Blog post: PyTorch KernelFalcon

Additional docs: coming soon

Pipeline Overview

Every stage writes artifacts to a run directory under .fuse/<run_id>/, including the fused PyTorch code, subgraphs.json, individual KernelAgent sessions, and the final compose_out/composed_kernel.py.

Quickstart

Requirements

Python 3.8 – 3.12
Linux or macOS; CUDA‑capable GPU for Triton execution
Triton (installed separately: pip install triton or nightly from source)
PyTorch (https://pytorch.org/get-started/locally/)
LLM provider (OpenAI, Anthropic, or a self-hosted relay)

Install

pip install -e .

(Optional) Install KernelBench for problem examples

git clone https://github.com/ScalingIntelligence/KernelBench.git

Note: By default, KernelAgent UI searches for KernelBench at the same level as KernelAgent. (i.e. ../KernelBench)

Configure

You can export keys directly or use an .env file that the CLIs load automatically.

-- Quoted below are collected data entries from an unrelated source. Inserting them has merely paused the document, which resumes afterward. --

-- ==== Sys2Proof/Certificates/Slice0/Obligations.lean ====
section
/-! DEFINITION. The statements for the provers: what each instruction word and each event of the machine does when it
completes, where words trap, what a step keeps, and that encodings are read as the spec gives them. -/

open Sys2Proof Sys2Proof.Machine

/-! Registers: every word here completes once it passes R69's checks, and changes its own wave only. -/

/-- R97 to R101: the register and immediate forms write the mould's result to s_d; moves, selections and bit fields write
s_d; SCMP and SCMPI write the codes of their slot and nothing else. -/
def Obligations.ScalarWordsComplete : Prop :=
  (∀ w m, EachCompletes (scalarRegWords w m)) ∧
  (∀ w v x, EachCompletes (scalarImmWords w v x)) ∧
  (∀ w v m x, EachCompletes (scalarMoveWords w v m x) ∧ EachCompletes (compareWords w v m x))

/-- R101: SARG writes the argument at its offset, extended as the form says; a size above 8 bytes, then a misaligned offset, then
one beyond the argument block, traps. -/
def Obligations.ArgumentReadsCompleteOrTrap : Prop :=
  ∀ v w x, ∀ f ∈ argForms w v x, ∀ (k : IC) (s : State), Passes f.sp k s →
    let n := 2 ^ k.u.a
    let off := k.u.imm % 2 ^ 11
    let args := argsOf s k.b
    (3 < k.u.a → exec f.i s = .next (trapsWith f.sp k s { cause := 2, sub := 0 })) ∧
    (k.u.a ≤ 3 → off % n ≠ 0 → exec f.i s = .next (trapsWith f.sp k s { cause := 8, sub := 1 })) ∧
    (k.u.a ≤ 3 → off % n = 0 → args.length < off + n → exec f.i s = .next (trapsWith f.sp k s { cause := 2, sub := 0 })) ∧
    (k.u.a ≤ 3 → off % n = 0 → off + n ≤ args.length → ∃ t, exec f.i s = .next t ∧ Completed s t k f.sp.u.words
      (writeS (fun _ => ext64 k.u.two (8 * n) (ofBytes ((args.drop off).take n))) k k.w))

/-- R122, R124 to R129, R132, R137 to R139, R142, R143: the predicate words write p_d within MASK, or s_d; the integer,
move, sign, shuffle, match, vote, lane-read and comparison words write v_d, p_d or s_d in the live lanes, a source lane being
read whether it is live or not. -/
def Obligations.VectorWordsComplete : Prop :=
  (∀ w, EachCompletes (predicateWords w)) ∧
  (∀ w m, EachCompletes (vectorIntWords w m)) ∧
  (∀ w v m x, EachCompletes (vectorMoveWords w v m x)) ∧
  (∀ w m, EachCompletes (crossLaneWords w m))

/-- R140, R141, R144: VTOPK ranks the live lanes' numbers by value, then by lane; the first s_b of them get their rank in
v_d and a 1 in p_c, every other live lane 0xFFFFFFFF and 0. Reductions fold the live lanes' values in the fixed tree, other
lanes standing for the identity; VSCAN gives each live lane the fold of the live lanes up to it. R53: where a step of either raises an
enabled exception, the word traps as a whole with cause 0x10, every live lane in FAULTMASK, and writes nothing. -/
def Obligations.RankingsReductionsAndScansComplete : Prop :=
  (∀ w m, ∀ f ∈ topkForms w m, ∀ (k : IC) (s : State), Passes f.sp k s →
    let t := tyOf k.u 10
    let cand := (lanesOf k.live).filter (fun l => !(isFltTy t && isNan (unpack f32 (vVal k t k.u.a l))))
    let sel := (sortBy (topBefore k t (bit k.u.card 0)) cand).take (min (srcB k) k.w.width)
    ∃ t', exec f.i s = .next t' ∧ Completed s t' k f.sp.u.words
      (writeL k.u.c (fun _ l => sel.contains l) k
        (writeV (fun _ => false) (fun _ l => if sel.contains l then sel.idxOf l else 0xFFFFFFFF) k k.w))) ∧
  (∀ w m, ∀ p ∈ reduceWords w m, ∀ (k : IC) (s : State), Passes p.1.sp k s →
    let t := tyOf k.u 5
    let r := redTree (redStep p.2 k t) (Nat.log2 k.w.width)
      ((upto k.w.width).map (fun l => if k.live.getLsbD l then vVal k t k.u.a l else redIdent p.2 t)) {}
    (r.2.traps (modeOf k) = false → ∃ t', exec p.1.i s = .next t' ∧
      Completed s t' k p.1.sp.u.words (writeS (fun _ => ext64 (t == 5) (tyWidth t) r.1) k k.w)) ∧
    (r.2.traps (modeOf k) = true → exec p.1.i s = .next (trapsWith p.1.sp k s { cause := 0x10, sub := r.2.sub, fmask := k.live }))) ∧
  (∀ w m, ∀ f ∈ scanForms w m, ∀ (k : IC) (s : State), Passes f.sp k s →
    let t := tyOf k.u 5
    let o : RedOp := match bits k.u.card 2 1 with | 0 => .add | 1 => .min | _ => .max
    let r := scanRun (redStep o { k with u := { k.u with card := 0 } } t) (bit k.u.card 0) (vVal k t k.u.a)
      (lanesOf k.live) (redIdent o t)
    (r.2.traps (modeOf k) = false → ∃ t', exec f.i s = .next t' ∧
      Completed s t' k f.sp.u.words (writeV (fun _ => false) (fun _ l => tgetD r.1 l 0) k k.w)) ∧
    (r.2.traps (modeOf k) = true → exec f.i s = .next (trapsWith f.sp k s { cause := 0x10, sub := r.2.sub, fmask := k.live })))

/-- R53, R129 to R131: a floating word writes its lanes' results, and VFCMP the bits of its condition in p_d; where a lane raises an
enabled exception the word traps with cause 0x10 and writes nothing. A NaN operand and a zero sum of VFDOT2 rest on log entry 53. -/
def Obligations.FloatWordsCompleteOrTrap : Prop :=
  (∀ w m, ∀ p ∈ floatWords w m, ∀ (k : IC) (s : State), Passes p.1.sp k s →
    (fpTrap k (fun l => (p.2 k l).2) = none → ∃ t, exec p.1.i s = .next t ∧
      Completed s t k p.1.sp.u.words (writeV (wideAt 10) (fun k l => (p.2 k l).1) k k.w)) ∧
    (∀ tr, fpTrap k (fun l => (p.2 k l).2) = some tr → exec p.1.i s = .next (trapsWith p.1.sp k s tr))) ∧
  (∀ w m, ∀ f ∈ dotForms w m, ∀ (k : IC) (s : State), Passes f.sp k s →
    (fpTrap k (fun l => (fltDot2 k l).2) = none → ∃ t, exec f.i s = .next t ∧
      Completed s t k f.sp.u.words (writeV (fun _ => false) (fun k l => (fltDot2 k l).1) k k.w)) ∧
    (∀ tr, fpTrap k (fun l => (fltDot2 k l).2) = some tr → exec f.i s = .next (trapsWith f.sp k s tr))) ∧
  (∀ w m, ∀ f ∈ floatCmpForms w m, ∀ (k : IC) (s : State), Passes f.sp k s →
    let r := fun l => cmpFp (fmtOf (tyOf k.u 10)) (bits k.u.card 2 0) (fltA k l 0) (fltB k l 0)
    (fpTrap k (fun l => (r l).2) = none → ∃ t, exec f.i s = .next t ∧
      Completed s t k f.sp.u.words (writeL k.u.d (fun _ l => (r l).1) k k.w)) ∧
    (∀ tr, fpTrap k (fun l => (r l).2) = some tr → exec f.i s = .next (trapsWith f.sp k s tr)))

/-- R53, R133: VCVT writes the converted element of each live lane into the half or byte of v_d that the card names, and keeps
the rest of v_d; only rounding .rs to a floating type reads and advances SEED. Where a lane raises an enabled exception it traps with
cause 0x10 and writes nothing. -/
def Obligations.ConversionsComplete : Prop :=
  ∀ w m, ∀ f ∈ cvtForms w m, ∀ (k : IC) (s : State), Passes f.sp k s →
    let t := k.u.ty
    let t2 := k.u.ty2
    let src := fun l => elem (tyWidth t2) (bits k.u.card 6 4) (vVal k t2 k.u.a l)
    let next := fun l => xorshift (seedGet k s l)
    let r := fun l => cvtEl t t2 (bit k.u.card 0) (rmK k) (ftzOn k) (bit (modeOf k) 6) (bits (next l).toNat 31 16)
      (if isFltTy t2 then daz (dazOn k) (fmtOf t2) (src l) else src l)
    let lo := tyWidth t * bits k.u.card 3 1
    (fpTrap k (fun l => (r l).2) = none →
      exec f.i s = .next (completes f.sp k (modWave (if rmK k == 4 && isFltTy t then seedPut k s next else s) k.wid
        (writeV (fun _ => isWide t) (fun k l => if tyWidth t == 64 then (r l).1
          else setBits (vVal k t k.u.d l) (lo + tyWidth t - 1) lo (r l).1) k)))) ∧
    (∀ tr, fpTrap k (fun l => (r l).2) = some tr → exec f.i s = .next (trapsWith f.sp k s tr))

/-- R56, R134: a special-function word with room in the special counter enters its operation with the live lanes' sources
and the MODE in force, leaves v_d empty and counts one more; at 63 it waits. With no lane live it completes at once (R332). -/
def Obligations.SpecialFunctionWordsIssue : Prop :=
  ∀ w m, ∀ p ∈ specialWords w m, ∀ (k : IC) (s : State), Passes p.1.sp k s →
    Laneless p.1 k s .special ∧
    (k.live ≠ 0 → k.w.cnt.special < 63 → ∃ t, exec p.1.i s = .next t ∧
      Completed (entered s (opNow k s .special (.sfu p.2 (vNum k k.u.d)
        ((lanesOf k.live).map (fun l => (l, veGet k.w (vNum k k.u.a) l))) k.x.ctl.mode (rmK k)))) t k p.1.sp.u.words
        (awaits k s .special .v [vNum k k.u.d])) ∧
    (k.live ≠ 0 → 63 ≤ k.w.cnt.special → exec p.1.i s = .next (waitsAt p.1.sp k s))

/-! Control (R103 to R121). -/

/-- R115, R116: NOP does nothing; WIN sets its window and the two-word MODE its fields; MODE takes a scalar of legal value
and traps on another; WAITCNT completes once every selected counter is at most its limit, and waits till then; YIELD
completes, and its wave ranks last in its core's next arbitration. -/
def Obligations.HousekeepingWordsComplete : Prop :=
  (∀ w, ∀ f ∈ nopForms w, ∀ (k : IC) (s : State), Passes f.sp k s →
    ∃ t, exec f.i s = .next t ∧ Completed s t k f.sp.u.words k.w) ∧
  (∀ w v x, EachCompletes (controlWords w v x)) ∧
  (∀ w, ∀ f ∈ modeForms w, ∀ (k : IC) (s : State), Passes f.sp k s →
    let m := srcA k % 2 ^ 32
    (modeOk m = true → ∃ t, exec f.i s = .next t ∧
      Completed s t k f.sp.u.words (writeC (fun _ c => { c with mode := w32 m }) k k.w)) ∧
    (modeOk m = false → exec f.i s = .next (trapsWith f.sp k s { cause := 2, sub := 0 }))) ∧
  (∀ v, ∀ f ∈ waitcntForms v, ∀ (k : IC) (s : State), Passes f.sp k s →
    let c := k.w.cnt
    let met := ∀ p ∈ [(0, c.load), (1, c.store), (2, c.ticket), (3, c.matrix), (4, c.copy), (5, c.special)],
      bit k.u.imm p.1 = true → p.2 ≤ bits k.u.imm 10 6
    (met → ∃ t, exec f.i s = .next t ∧ Completed s t k f.sp.u.words k.w) ∧
    (¬met → exec f.i s = .next (waitsAt f.sp k s))) ∧
  (∀ w, ∀ f ∈ yieldForms w, ∀ (k : IC) (s : State), Passes f.sp k s →
    ∃ t, exec f.i s = .next t ∧ Completed s t k f.sp.u.words k.w ∧ (coreOf t k.core).yields = [k.wid])

/-- R103, R104: BR goes to its target when its condition holds and to the next header when not; JMP and CALL go to theirs,
CALL writing the next header's address to s_d; RET goes to s_a. A target outside the canonical space, and for RET a
misaligned one, traps at the word, which then has no effect. R104 speaks of passing the top of the space: that a target below 0 traps
as well is the model's reading (log entry 40). -/
def Obligations.TransfersComplete : Prop :=
  (∀ w v x, ∀ f ∈ brForms w v x, ∀ (k : IC) (s : State), Passes f.sp k s →
    (condBr k.w k.x k.u.d k.u.a = true → Transfers f k s (wordAddr k.x + 4 * immS k.u) k.w) ∧
    (condBr k.w k.x k.u.d k.u.a = false → ∃ t, exec f.i s = .next t ∧ Completed s t k f.sp.u.words k.w)) ∧
  (∀ w v x, ∀ f ∈ jmpForms w v x, ∀ (k : IC) (s : State), Passes f.sp k s →
    Transfers f k s (wordAddr k.x + 4 * immS k.u) k.w) ∧
  (∀ w v x, ∀ f ∈ callForms w v x, ∀ (k : IC) (s : State), Passes f.sp k s →
    Transfers f k s (wordAddr k.x + 4 * immS k.u)
      (writeS (fun k => w64 (wordAddr k.x + 4 * k.u.words)) k k.w)) ∧
  (∀ w, ∀ f ∈ retForms w, ∀ (k : IC) (s : State), Passes f.sp k s →
    (srcA k % 4 = 0 → Transfers f k s (srcA k) k.w) ∧
    (srcA k % 4 ≠ 0 → exec f.i s = .next (trapsWith f.sp k s { cause := 8, sub := 1, addr := srcA k })))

OPENAI_MODEL=gpt-5            # default model for extraction
NUM_KERNEL_SEEDS=4            # parallel workers per kernel
MAX_REFINEMENT_ROUNDS=10      # retry budget per worker
LOG_LEVEL=INFO                # logging level

LLM Providers

KernelAgent currently supports OpenAI and Anthropic out-of-the-box. You can also use a custom OpenAI endpoint. These can be configured in .env or via environment variables.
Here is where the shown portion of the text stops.